Из-за этой самой неопределенности, смущавшей принца Гамлета, личные сценарии последнего дня перед концом света могут быть очень разными. Не из-за способа уничтожения мира, а из-за того, что будет после. Все дело в главном вопросе. В вопросе бессмертия души. Ведь одно дело, если все случится, как обещает Иоанн Богослов: «и будет конь бледный, и на нем всадник, которому имя «смерть»; и ад будет следовать за ним». И совсем другое, если нас тупо вырубят.
Хорошо бы знать заранее.
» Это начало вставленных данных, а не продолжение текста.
-- ==== Sys2Proof/Tests/Slice0.lean ====
section
/-! SUPPORT. The model's own tests: expected results come from the spec's encodings (30_encoding.md) and test vectors
(95_test_vectors.md), whose names V<n>, P<n> stand in the comments; then one witness for each statement that has
hypotheses. -/

namespace Sys2Proof.Tests

open Sys2Proof.Machine

/-- The block after reset, with answers for the coming reads. -/
def withAnswers (rx : List Byte) : State := { State.reset with rxQueue := rx }

/-- The block after reset, with host events to come. -/
def withEvents (es : List HostEvent) : State := { State.reset with pending := es }

/-- The response an outcome leaves on the port. -/
def responseOf (o : Host.Outcome State Fault Refusal) : Option Response :=
  match o with
  | .next t => t.response
  | .fault _ => none
  | .refused _ => none

/-- The log an outcome leaves. -/
def logOf (o : Host.Outcome State Fault Refusal) : List LogEntry :=
  match o with
  | .next t => t.log
  | .fault _ => []
  | .refused _ => []

/-- The record of faults an outcome leaves. -/
def faultsOf (o : Host.Outcome State Fault Refusal) : List BlockFault :=
  match o with
  | .next t => t.faults
  | .fault _ => []
  | .refused _ => []

-- ---------------------------------------------------------------- well-formedness (smoke)

-- R53: a read command has k = 1 to 4.
theorem test_wellFormed_refuses_count_zero : (Instr.readReg0 0#3).wellFormed = false := by decide
theorem test_wellFormed_refuses_count_five : (Instr.readReg6 5#3).wellFormed = false := by decide
theorem test_wellFormed_accepts_count_four : (Instr.readReg3 4#3).wellFormed = true := by decide
-- R101: both named records are well-formed; V73 and a field outside the word are not.
theorem test_reg1_instances_wellFormed :
    Config.reg1GK.wellFormed = true ∧ Config.reg1T.wellFormed = true := by decide
theorem test_reg1_refuses_equal_modes : ({ Config.reg1T with hit1Width := 3#32 }).wellFormed = false := by decide
theorem test_reg1_refuses_overlap : ({ Config.reg1T with selTsto2 := ⟨12, 9⟩ }).wellFormed = false := by decide
theorem test_reg1_refuses_overflow : ({ Config.reg1GK with hit2Width := 0x19#32 }).wellFormed = false := by decide
theorem test_reg1_refuses_outside_word : ({ Config.reg1GK with hit2 := ⟨29, 4⟩ }).wellFormed = false := by decide

-- ---------------------------------------------------------------- decoding, words written out from the spec

theorem test_decode_startTof : decode (.wire [0b00000001#8] 0) = .instr .startTof := by decide
theorem test_decode_reset : decode (.wire [0b01010000#8] 0) = .instr .reset := by decide
theorem test_decode_init : decode (.wire [0b01110000#8] 0) = .instr .init := by decide
theorem test_decode_writeReg0 : decode (.wire [0b10000000#8, 0x12#8, 0x34#8, 0x56#8, 0x78#8] 0) =
    .instr (.writeReg0 0x12345678#32) := by decide
theorem test_decode_writeReg1 : decode (.wire [0b10000001#8, 0x12#8, 0x34#8, 0x56#8, 0x78#8] 0) =
    .instr (.writeReg1 0x12345678#32) := by decide
theorem test_decode_writeReg2 : decode (.wire [0b10000010#8, 0x12#8, 0x34#8, 0x56#8, 0x78#8] 0) =
    .instr (.writeReg2 0x12345678#32) := by decide
theorem test_decode_writeReg3 : decode (.wire [0b10000011#8, 0x12#8, 0x34#8, 0x56#8, 0x78#8] 0) =
    .instr (.writeReg3 0x12345678#32) := by decide
theorem test_decode_writeReg4 : decode (.wire [0b10000100#8, 0x12#8, 0x34#8, 0x56#8, 0x78#8] 0) =
    .instr (.writeReg4 0x12345678#32) := by decide
theorem test_decode_writeReg5 : decode (.wire [0b10000101#8, 0x12#8, 0x34#8, 0x56#8, 0x78#8] 0) =
    .instr (.writeReg5 0x12345678#32) := by decide
theorem test_decode_writeReg6 : decode (.wire [0b10000110#8, 0x12#8, 0x34#8, 0x56#8, 0x78#8] 0) =
    .instr (.writeReg6 0x12345678#32) := by decide
theorem test_decode_readReg0 : decode (.wire [0b10110000#8] 1) = .instr (.readReg0 1#3) := by decide
theorem test_decode_readReg1 : decode (.wire [0b10110001#8] 2) = .instr (.readReg1 2#3) := by decide
theorem test_decode_readReg2 : decode (.wire [0b10110010#8] 3) = .instr (.readReg2 3#3) := by decide
theorem test_decode_readReg3 : decode (.wire [0b10110011#8] 4) = .instr (.readReg3 4#3) := by decide
theorem test_decode_readReg4 : decode (.wire [0b10110100#8] 1) = .instr (.readReg4 1#3) := by decide
theorem test_decode_readReg5 : decode (.wire [0b10110101#8] 2) = .instr (.readReg5 2#3) := by decide
theorem test_decode_readReg6 : decode (.wire [0b10110110#8] 3) = .instr (.readReg6 3#3) := by decide

/-- A request with every operand field set, to see which are read (R60). -/
def fullRequest (op : Selector) : Request :=
  { op := op, fields := [⟨9, 1, 1#32⟩], cmd := 0x70#8, r := 5#3, value := 0x01020304#32, count := 3#3 }

theorem test_decode_pack : decode (.request (fullRequest 0b000#3)) = .instr (.pack [⟨9, 1, 1#32⟩]) := by decide
theorem test_decode_sendCommand : decode (.request (fullRequest 0b001#3)) = .instr (.sendCommand 0x70#8) := by decide
theorem test_decode_writeRegister :
    decode (.request (fullRequest 0b010#3)) = .instr (.writeRegister 5#3 0x01020304#32) := by decide
theorem test_decode_readBytes : decode (.request (fullRequest 0b011#3)) = .instr (.readBytes 3#3 5#3) := by decide
theorem test_decode_readRegisterUpperHalf :
    decode (.request (fullRequest 0b100#3)) = .instr (.readRegisterUpperHalf 5#3) := by decide
theorem test_decode_cfgStart : decode (.request (fullRequest 0b101#3)) = .instr .cfgStart := by decide
theorem test_decode_cfgWidth : decode (.request (fullRequest 0b110#3)) = .instr .cfgWidth := by decide
theorem test_decode_reserved_selector :
    decode (.request (fullRequest 0b111#3)) = .reject (.badOperation 7#3) := by decide
-- R61: base + 7 is no opcode; a frame has exactly its format's length and count.
theorem test_decode_refuses_index_seven : decode (.wire [0xB7#8] 4) = .reject .notAFrame ∧
    decode (.wire [0x87#8, 0#8, 0#8, 0#8, 0#8] 0) = .reject .notAFrame := by decide
theorem test_decode_refuses_wrong_length : decode (.wire [0x81#8] 0) = .reject .notAFrame ∧
    decode (.wire [0x50#8] 1) = .reject .notAFrame ∧ decode (.wire [0xB0#8] 5) = .reject .notAFrame := by decide

-- The host's table words, and the first step after reset on one of each space.
theorem test_table_words : decodeTableWord 8 0x50 = some .reset ∧ decodeTableWord 8 0x86 = some (.writeReg6 0#32) ∧
    decodeTableWord 8 0xB3 = some (.readReg3 1#3) ∧ decodeTableWord 8 0x87 = none ∧
    decodeTableWord 3 0b101 = some .cfgStart ∧ decodeTableWord 3 0b111 = none := by decide
theorem test_fetch_wire_word :
    logOf (step (State.reset.withFetchWord 8 0x81)) = [⟨[0x81#8, 0#8, 0#8, 0#8, 0#8], 0, []⟩] := by decide
theorem test_fetch_request_word :
    responseOf (step (State.reset.withFetchWord 3 0b000)) = some (.ok (.word 0#32)) := by decide

-- ---------------------------------------------------------------- PACK

-- V6, V7
theorem test_pack_example : responseOf (exec (.pack [⟨28, 4, 1#32⟩, ⟨24, 4, 9#32⟩, ⟨8, 3, 3#32⟩]) State.reset) =
    some (.ok (.word 0x19000300#32)) := by decide
-- V1, V4, V15: the empty list, the full width, a field reaching bit 31
theorem test_pack_corners : responseOf (exec (.pack []) State.reset) = some (.ok (.word 0#32)) ∧
    responseOf (exec (.pack [⟨0, 32, 0xFFFFFFFF#32⟩]) State.reset) = some (.ok (.word 0xFFFFFFFF#32)) ∧
    responseOf (exec (.pack [⟨30, 2, 3#32⟩]) State.reset) = some (.ok (.word 0xC0000000#32)) := by decide
-- V20, V29e; V23, V24, V26, V29c; V27, V29a, V29b
theorem test_pack_overflow : checkFields [⟨0, 4, 16#32⟩] = some (.fieldOverflow 0) ∧
    checkFields [⟨0, 4, 1#32⟩, ⟨0, 4, 16#32⟩] = some (.fieldOverflow 1) := by decide
theorem test_pack_out_of_range : checkFields [⟨0, 0, 0#32⟩] = some (.fieldOutOfRange 0) ∧
    checkFields [⟨0, 33, 0#32⟩] = some (.fieldOutOfRange 0) ∧
    checkFields [⟨31, 2, 0#32⟩] = some (.fieldOutOfRange 0) ∧
    checkFields [⟨0, 4, 1#32⟩, ⟨2, 4, 1#32⟩, ⟨40, 1, 0#32⟩] = some (.fieldOutOfRange 2) := by decide
theorem test_pack_overlap : checkFields [⟨0, 4, 1#32⟩, ⟨3, 4, 1#32⟩] = some (.fieldOverlap 0 1) ∧
    checkFields [⟨0, 8, 1#32⟩, ⟨16, 8, 1#32⟩, ⟨4, 8, 0#32⟩] = some (.fieldOverlap 0 2) ∧
    checkFields [⟨0, 4, 16#32⟩, ⟨2, 4, 1#32⟩] = some (.fieldOverflow 0) ∧
    checkFields [⟨0, 4, 1#32⟩, ⟨4, 4, 1#32⟩] = none := by decide

-- ---------------------------------------------------------------- the command layer

-- V31; V33: a register opcode is no single-byte command
theorem test_sendCommand : logOf (exec (.sendCommand 0x70#8) State.reset) = [⟨[0x70#8], 0, []⟩] := by decide
theorem test_sendCommand_faults : responseOf (exec (.sendCommand 0x81#8) State.reset) =
    some (.fault (.badCommand 0x81#8)) ∧ logOf (exec (.sendCommand 0x81#8) State.reset) = [] := by decide
-- V43; V48
theorem test_writeRegister : logOf (exec (.writeRegister 3#3 0x80000001#32) State.reset) =
    [⟨[0x83#8, 0x80#8, 0x00#8, 0x00#8, 0x01#8], 0, []⟩] := by decide
theorem test_writeRegister_faults : faultsOf (exec (.writeRegister 7#3 0#32) State.reset) = [.badRegisterIndex 7#3] ∧
    logOf (exec (.writeRegister 7#3 0#32) State.reset) = [] := by decide
-- V52, V54, V58; V62, V65
theorem test_readBytes : responseOf (exec (.readBytes 2#3 4#3) (withAnswers [0x02#8, 0x00#8])) =
      some (.ok (.word 0x0200#32)) ∧
    responseOf (exec (.readBytes 3#3 3#3) (withAnswers [1#8, 2#8, 3#8])) = some (.ok (.word 0x010203#32)) ∧
    responseOf (exec (.readBytes 1#3 0#3) (withAnswers [0x80#8])) = some (.ok (.word 0x80#32)) := by decide
theorem test_readBytes_faults : responseOf (exec (.readBytes 5#3 2#3) State.reset) = some (.fault (.badCount 5#3)) ∧
    responseOf (exec (.readBytes 5#3 7#3) State.reset) = some (.fault (.badRegisterIndex 7#3)) := by decide
-- V66, V69: all four bytes are clocked in
theorem test_readRegisterUpperHalf :
    responseOf (exec (.readRegisterUpperHalf 0#3) (withAnswers [0x12#8, 0x34#8, 0xAB#8, 0xCD#8])) =
      some (.ok (.half 0x1234#16)) ∧
    logOf (exec (.readRegisterUpperHalf 0#3) (withAnswers [0x12#8, 0x34#8, 0xAB#8, 0xCD#8])) =
      [⟨[0xB0#8], 4, [0x12#8, 0x34#8, 0xAB#8, 0xCD#8]⟩] := by decide
theorem test_readRegisterUpperHalf_faults :
    responseOf (exec (.readRegisterUpperHalf 7#3) State.reset) = some (.fault (.badRegisterIndex 7#3)) := by decide

-- ---------------------------------------------------------------- the wire commands (44_wire_commands.md)

theorem test_commands : logOf (exec .reset State.reset) = [⟨[0x50#8], 0, []⟩] ∧
    logOf (exec .init State.reset) = [⟨[0x70#8], 0, []⟩] ∧
    logOf (exec .startTof State.reset) = [⟨[0x01#8], 0, []⟩] := by decide
theorem test_writeReg5 : logOf (exec (.writeReg5 0x55000000#32) State.reset) =
    [⟨[0x85#8, 0x55#8, 0#8, 0#8, 0#8], 0, []⟩] := by decide
theorem test_readReg3 : responseOf (exec (.readReg3 3#3) (withAnswers [1#8, 2#8, 3#8])) =
    some (.ok (.word 0x010203#32)) := by decide
theorem test_readReg6 : logOf (exec (.readReg6 1#3) (withAnswers [0xFF#8])) = [⟨[0xB6#8], 1, [0xFF#8]⟩] := by decide

-- ---------------------------------------------------------------- the configurations

-- V70a, V70b, V71a, V71b
theorem test_configure_words : packWord (startFields Config.reg1GK) = 0x19117B00#32 ∧
    packWord (widthFields Config.reg1GK) = 0x9A117B00#32 ∧ packWord (startFields Config.reg1T) = 0x8C315923#32 ∧
    packWord (widthFields Config.reg1T) = 0x8C315935#32 := by decide
theorem test_configure_frame : (configure (startFields Config.reg1GK) State.reset).log =
    [⟨[0x81#8, 0x19#8, 0x11#8, 0x7B#8, 0x00#8], 0, []⟩] := by decide

-- ---------------------------------------------------------------- the step and the host side

-- P5's reserved selector; R132: the next request runs
theorem test_step_reserved_selector :
    responseOf (step (withEvents [.issue (.request (fullRequest 7#3))])) = some (.fault (.badOperation 7#3)) := by decide
theorem test_step_wait : step (withEvents [.delayMs 100]) = .next State.reset := rfl
-- V80 to V85
theorem test_measurementPoint : measurementPoint 0x1234#16 0x5678#16 0x0400#32 = ⟨0x1234#16, 0x5678#16⟩ ∧
    measurementPoint 0x0001#16 0x0405#16 0x0600#32 = ⟨0xFFFF#16, 0xFFFF#16⟩ ∧
    measurementPoint 0xFFFF#16 0x0000#16 0xFDFF#32 = ⟨0xFFFF#16, 0x0000#16⟩ := by decide
/-- The frames of P1, with the static words 0. -/
def bootLog : List LogEntry :=
  [⟨[0x50#8], 0, []⟩, ⟨[0x80#8, 0#8, 0#8, 0#8, 0#8], 0, []⟩, ⟨[0x82#8, 0#8, 0#8, 0#8, 0#8], 0, []⟩,
    ⟨[0x83#8, 0#8, 0#8, 0#8, 0#8], 0, []⟩, ⟨[0x85#8, 0#8, 0#8, 0#8, 0#8], 0, []⟩,
    ⟨[0x86#8, 0#8, 0#8, 0#8, 0#8], 0, []⟩, ⟨[0xB5#8], 1, [0x55#8]⟩]

/-- The frames of P2 with these two writes of register 1. -/
def cycleLog (first second : List Byte) : List LogEntry :=
  [⟨first, 0, []⟩, ⟨[0x70#8], 0, []⟩, ⟨[0x01#8], 0, []⟩, ⟨[0xB0#8], 4, [0x12#8, 0x34#8, 0xAB#8, 0xCD#8]⟩,
    ⟨second, 0, []⟩, ⟨[0xB1#8], 4, [0x56#8, 0x78#8, 0#8, 0#8]⟩, ⟨[0xB4#8], 2, [0#8, 0#8]⟩]

/-- The two register-1 writes of P2 (REG1_GK). -/
def startTx : List Byte := [0x81#8, 0x19#8, 0x11#8, 0x7B#8, 0x00#8]
def widthTx : List Byte := [0x81#8, 0x9A#8, 0x11#8, 0x7B#8, 0x00#8]

-- P1 and P4: a boot and two cycles
theorem test_keepsProtocol :
    keepsProtocol Config.reg1GK (bootLog ++ cycleLog startTx widthTx ++ cycleLog startTx widthTx) = true := by decide
-- R155, R160: a trigger without INIT, width before start, start twice
theorem test_protocolBroken :
    keepsProtocol Config.reg1GK (bootLog ++ [⟨startTx, 0, []⟩, ⟨[0x01#8], 0, []⟩]) = false ∧
    keepsProtocol Config.reg1GK (bootLog ++ cycleLog widthTx startTx) = false ∧
    keepsProtocol Config.reg1GK (bootLog ++ cycleLog startTx startTx) = false := by decide
-- P1 and P1': the read-back decides whether the mask gets the failure bit
theorem test_selfTest : (selfTest 6 (withAnswers [0x55#8])).map (·.1) = some 6 ∧
    (selfTest 6 (withAnswers [0xAA#8])).map (·.1) = some (6 ||| 2 ^ Config.initFailureBit) := ⟨rfl, rfl⟩
theorem test_lastWritten : lastWritten 1#3 [⟨[0x81#8, 1#8, 2#8, 3#8, 4#8], 0, []⟩, ⟨[0x81#8, 5#8, 6#8, 7#8, 8#8], 0, []⟩,
    ⟨[0x82#8, 0#8, 0#8, 0#8, 0#8], 0, []⟩] = some 0x05060708#32 := by decide
-- R152: what was written before a RESET is assumed lost; R106: a write after it counts again
theorem test_lastWritten_reset : lastWritten 1#3 [⟨startTx, 0, []⟩, ⟨[0x50#8], 0, []⟩] = none ∧
    lastWritten 1#3 [⟨startTx, 0, []⟩, ⟨[0x50#8], 0, []⟩, ⟨widthTx, 0, []⟩, ⟨[0x70#8], 0, []⟩] =
      some 0x9A117B00#32 := by decide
Если разъяснительная информация будет доведена до сознания обреченного человечества заблаговременно, то каждый будет действовать по обстоятельствам.
Что касается лично меня, то, независимо от причины Апокалипсиса, я намерен действовать по одному и тому же плану. Сразу скажу — ничего интересного не планируется. Я не буду устраивать грандиозную пьянку на античный манер. Не буду собирать друзей, чтобы в последние минуты мы были вместе и опять- таки устроили грандиозную пьянку. В первую очередь потому, что друзей почти не осталось, да и собрать их не реально. Я не постараюсь трахнуть молоденькую негритянку, хотя меня и огорчает осознание того, что, похоже, придется умереть, так и не трахнув молоденькой негритянки. Но, во-первых, с молоденькими негритянками в наших краях по-прежнему напряженка. А во-вторых, в последний день мира молоденькую негритянку вряд ли заинтересует такой пожилой мудак, как я. Я не брошусь на поиски наркотиков, чтобы с их помощью как- то отвлечься от неприятных мыслей.
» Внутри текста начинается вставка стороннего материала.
-- ==== Sys2Proof/WellFormed.lean ====
section
/-! DEFINITION. Well-formed instructions: the encodings that R89, R97, R98, R103 and the entries allow, one line
for each constructor. What is not well-formed raises ILLEGAL (R111). -/

namespace Sys2Proof

/-- What a register field names (R97): nothing (reserved, zero), a scalar, predicate or mask register, a group
of `n` vector registers that is read or written, or a vector register named but not read (VDROP). -/
inductive Role where
  | z | s | p | m | v (n : Nat) | vn
  deriving DecidableEq, Repr

structure RDesc where
  dst : Role
  sa : Role
  sb : Role
  sc : Role
  sub : Bool
  ty : Bool
  sat : Bool
  rnd : Bool := true
  ru : Bool := true
  deriving DecidableEq, Repr

structure IDesc where
  dst : Role
  sa : Role
  ok : Bool
  deriving DecidableEq, Repr

/-- `load` tells whether DST is a destination; otherwise it holds data or an operation. -/
structure MDesc where
  load : Bool
  dst : Role
  base : Role
  idx : Role
  ok : Bool
  deriving DecidableEq, Repr

structure ADesc where
  dst : Role
  addr : Role
  sb : Role
  sc : Role
  addr2 : Role
  ok : Bool
  deriving DecidableEq, Repr

/-- `sdOut` tells whether SD names a destination. -/
structure EDesc where
  sa : Role
  sb : Role
  sc : Role
  sd : Role
  sdOut : Bool
  ok : Bool
  deriving DecidableEq, Repr

structure SDesc where
  dst : Role
  sa : Role
  ok : Bool
  deriving DecidableEq, Repr

/-- An instruction's opcode, format fields and what its entry makes of them. -/
inductive Shape where
  | nop (g : Guard)
  | r (opc : BitVec 8) (f : RF) (d : RDesc)
  | i (opc : BitVec 8) (f : IF) (d : IDesc)
  | m (opc : BitVec 8) (f : MF) (d : MDesc)
  | a (opc : BitVec 8) (f : AF) (d : ADesc)
  | b (opc : BitVec 8) (f : BF)
  | e (opc : BitVec 8) (f : EF) (d : EDesc)
  | s (opc : BitVec 8) (f : SF) (d : SDesc)
  | word (w : Word)
  | event
  deriving DecidableEq, Repr

/-! Classes of types (R99, R239, R263). -/

def Ty.code : Ty → BitVec 5
  | .none => 0 | .i8 => 1 | .i16 => 2 | .i32 => 3 | .i64 => 4 | .n8 => 5 | .n16 => 6 | .n32 => 7
  | .n64 => 8 | .f16 => 9 | .bf16 => 10 | .f32 => 11 | .e4m3 => 12 | .e5m2 => 13 | .mx4 => 14 | .mx8 => 15

def Ty.ofCode (c : BitVec 5) : Option Ty :=
  match c.toNat with
  | 0 => some .none | 1 => some .i8 | 2 => some .i16 | 3 => some .i32 | 4 => some .i64 | 5 => some .n8
  | 6 => some .n16 | 7 => some .n32 | 8 => some .n64 | 9 => some .f16 | 10 => some .bf16 | 11 => some .f32
  | 12 => some .e4m3 | 13 => some .e5m2 | 14 => some .mx4 | 15 => some .mx8 | _ => Option.none

/-- Width in bits of the type (R99); TY 0 is a 32-bit lane in vector instructions (R263). -/
def Ty.lane : Ty → Nat
  | .i8 | .n8 | .e4m3 | .e5m2 | .mx8 => 8
  | .i16 | .n16 | .f16 | .bf16 => 16
  | .none | .i32 | .n32 | .f32 => 32
  | .i64 | .n64 => 64
  | .mx4 => 4

/-- Width in bits of a scalar integer type, where TY 0 stands for 64 bits (R103). -/
def Ty.bits : Ty → Nat
  | .none => 64
  | t => t.lane

def Ty.isInt : Ty → Bool
  | .none | .i8 | .i16 | .i32 | .i64 | .n8 | .n16 | .n32 | .n64 => true
  | _ => false

/-- Class F of R263. -/
def Ty.isF : Ty → Bool
  | .f16 | .bf16 | .f32 => true
  | _ => false

/-- Class I of R263. -/
def Ty.isI : Ty → Bool
  | .i8 | .i16 | .i32 | .n8 | .n16 | .n32 => true
  | _ => false

/-- Class B8 of R263. -/
def Ty.isB8 : Ty → Bool
  | .e4m3 | .e5m2 => true
  | _ => false

/-- Class 0 of R263. -/
def Ty.is0 : Ty → Bool
  | .none => true
  | _ => false

def Ty.isFI (t : Ty) : Bool := t.isF || t.isI
def Ty.isAny (t : Ty) : Bool := t.is0 || t.isI || t.isF || t.isB8
def Ty.isSigned : Ty → Bool
  | .i8 | .i16 | .i32 | .i64 => true
  | _ => false

/-- The types of AADD (R249). -/
def Ty.isAtom : Ty → Bool
  | .none | .i32 | .n32 | .i64 | .n64 => true
  | _ => false

/-- 32-bit lane types of R279 and R285. -/
def Ty.is32 : Ty → Bool
  | .none | .i32 | .n32 | .f32 => true
  | _ => false

/-- SUB[4:0] of the vector instructions (R98). -/
def RF.low (f : RF) : Nat := (f.sub.extractLsb' 0 5).toNat
/-- MSK in format R (R98). -/
def RF.msk (f : RF) : Nat := (f.sub.extractLsb' 5 3).toNat
/-- The source type of VCVT, VQNT and VDQNT (R98). -/
def RF.src (f : RF) : Option Ty := Ty.ofCode (f.sub.extractLsb' 0 5)
/-- MSK in format M (R98). -/
def MF.msk (f : MF) : Nat := f.scope.toNat
/-- Bits hi..lo of CMD. -/
def EF.bits (f : EF) (lo n : Nat) : Nat := (f.cmd.extractLsb' lo n).toNat

/-- The CSR numbers that some rule assigns (R63, R376, R452, R392, R429). -/
def csrAssigned (n : Nat) : Bool :=
  n ≤ 0x00A || n == 0x010 || n == 0x011 || n == 0x012 || (0x100 ≤ n && n ≤ 0x104) ||
  (0x110 ≤ n && n ≤ 0x115) || (0x120 ≤ n && n ≤ 0x125)

/-! Descriptions shared by several entries. -/

/-- Scalar source and destination registers of R197. -/
def scalarD (f : RF) (sb sc : Role) (ty sat : Bool) : RDesc :=
  { dst := .s, sa := .s, sb := sb, sc := sc, sub := f.sub == 0, ty := ty, sat := sat }

/-- The strand-control forms of R213 and the register transfers of R209. -/
def controlD (f : RF) (dst sa sb sc : Role) (sub : Bool) : RDesc :=
  { dst := dst, sa := sa, sb := sb, sc := sc, sub := sub, ty := f.ty.is0, sat := false }

/-- Lane-wise vector instructions with SUB[4:0] zero (R268, R270). -/
def lanesD (f : RF) (sb sc : Role) (ty sat : Bool) : RDesc :=
  { dst := .v 1, sa := .v 1, sb := sb, sc := sc, sub := f.low == 0, ty := ty, sat := sat }

/-- Register groups of VCVT by the widths of its types (R280). -/
def cvtD (f : RF) : RDesc :=
  match f.src with
  | none => { dst := .v 1, sa := .v 1, sb := .z, sc := .z, sub := false, ty := false, sat := true }
  | some st =>
    let tys := (f.ty.isFI || f.ty.isB8) && (st.isFI || st.isB8) && (st != f.ty)
    { dst := .v (f.ty.lane / st.lane + (if f.ty.lane < st.lane then 1 else 0))
      sa := .v (st.lane / f.ty.lane + (if st.lane < f.ty.lane then 1 else 0))
      sb := .z, sc := .z, sub := f.ty.lane == st.lane || f.msk == 0, ty := tys, sat := true }

/-- The group of registers on the wide side of VQNT and VDQNT (R281, R282). -/
def mxGroup (mx wide : Ty) : Nat :=
  match mx with
  | .mx4 => 256 * wide.lane / 2048
  | _ => 128 * wide.lane / 2048

def Ty.isMx : Ty → Bool
  | .mx4 | .mx8 => true
  | _ => false

def qntD (f : RF) : RDesc :=
  match f.src with
  | none => { dst := .v 1, sa := .v 1, sb := .z, sc := .z, sub := false, ty := false, sat := false }
  | some st => { dst := .v 1, sa := .v (mxGroup f.ty st), sb := .z, sc := .z, sub := f.msk == 0,
                 ty := f.ty.isMx && st.isF, sat := false }

def dqntD (f : RF) : RDesc :=
  match f.src with
  | none => { dst := .v 1, sa := .v 1, sb := .z, sc := .z, sub := false, ty := false, sat := true }
  | some st => { dst := .v (mxGroup st f.ty), sa := .v 1, sb := .z, sc := .z, sub := f.msk == 0,
                 ty := f.ty.isF && st.isMx, sat := true }

/-- PMOV by its operation (R206). -/
def pmovD (f : RF) : RDesc :=
  match f.sub.toNat with
  | 0 => controlD f .s .z .z .z true
  | 1 => controlD f .z .s .z .z true
  | 2 => controlD f .p .s .z .z true
  | 3 => controlD f .s .p .z .z true
  | _ => controlD f .z .z .z .z false

/-- VCMP by its form (R272). -/
def vcmpD (f : RF) : RDesc :=
  let form := f.low / 8
  { dst := if form == 0 then .m else .v 1, sa := .v 1, sb := .v 1, sc := .z,
    sub := form ≤ 1, ty := f.ty.isFI, sat := false }

/-- MMOV by its operation and part (R284). -/
def mmovD (f : RF) : RDesc :=
  let op := f.low % 8
  let q := f.low / 8
  let roles : Role × Role := match op with
    | 0 => (.m, .m) | 1 => (.m, .s) | 2 => (.s, .m) | 3 => (.m, .v 1) | _ => (.v 1, .m)
  { dst := roles.1, sa := roles.2, sb := .z, sc := .z,
    sub := f.msk == 0 && op ≤ 4 && (if op < 3 then q == 0 else q < 32 / f.ty.lane),
    ty := if op < 3 then f.ty.is0 else f.ty.is0 || f.ty.isI, sat := false }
Я не помчусь в аэропорт, чтобы улететь куда-нибудь в живописное место и там встретить последний луч солнца. Тем более, что улететь куда-то будет совершенно нереально. Я не сойду с ума. Не пойду в церковь.
Не буду каяться. Хотя, возможно, и помолюсь о спасении души. Конечно, я выпью, чтобы немного успокоиться. Я постараюсь дозвониться в Берлин Авдею Степановичу Тер-Оганьяну, к которому так и не собрался съездить. Дозвониться, конечно, вряд ли получится, но если повезет, то мы посмеемся напоследок. Наверное, я даже не поеду к родителям. То есть, я, конечно, постараюсь повидаться с ними или хотя бы поговорить по телефону, но в последние часы я не хочу быть с ними. И со своими взрослыми детьми я тоже не хочу быть в последние минуты. Не потому, что не люблю их. А потому, что у них уже есть те, с кем они должны и, наверняка, захотят быть в последние часы. Кроме дочки Вари. У нее тоже есть тот, с кем она, вероятно, захочет побыть наедине перед концом света, но она уже второй год живет в далеком Лондоне, и мы по ней скучаем. Так что ее я позову. Но она вряд ли успеет прилететь, учитывая бардак, который тут же начнется на всех авиалиниях мира. Поэтому я останусь дома. С Олей и Васей. Даже сейчас, когда конец света еще не объявили и можно спокойно перемещаться по улицам, и ездить к кому-то в гости, и в кино, и на вернисажи, я предпочитаю сидеть дома при любой возможности. Дома уютно, и все, кого хочешь видеть сильнее всего, постоянно перед глазами. Поэтому я останусь дома.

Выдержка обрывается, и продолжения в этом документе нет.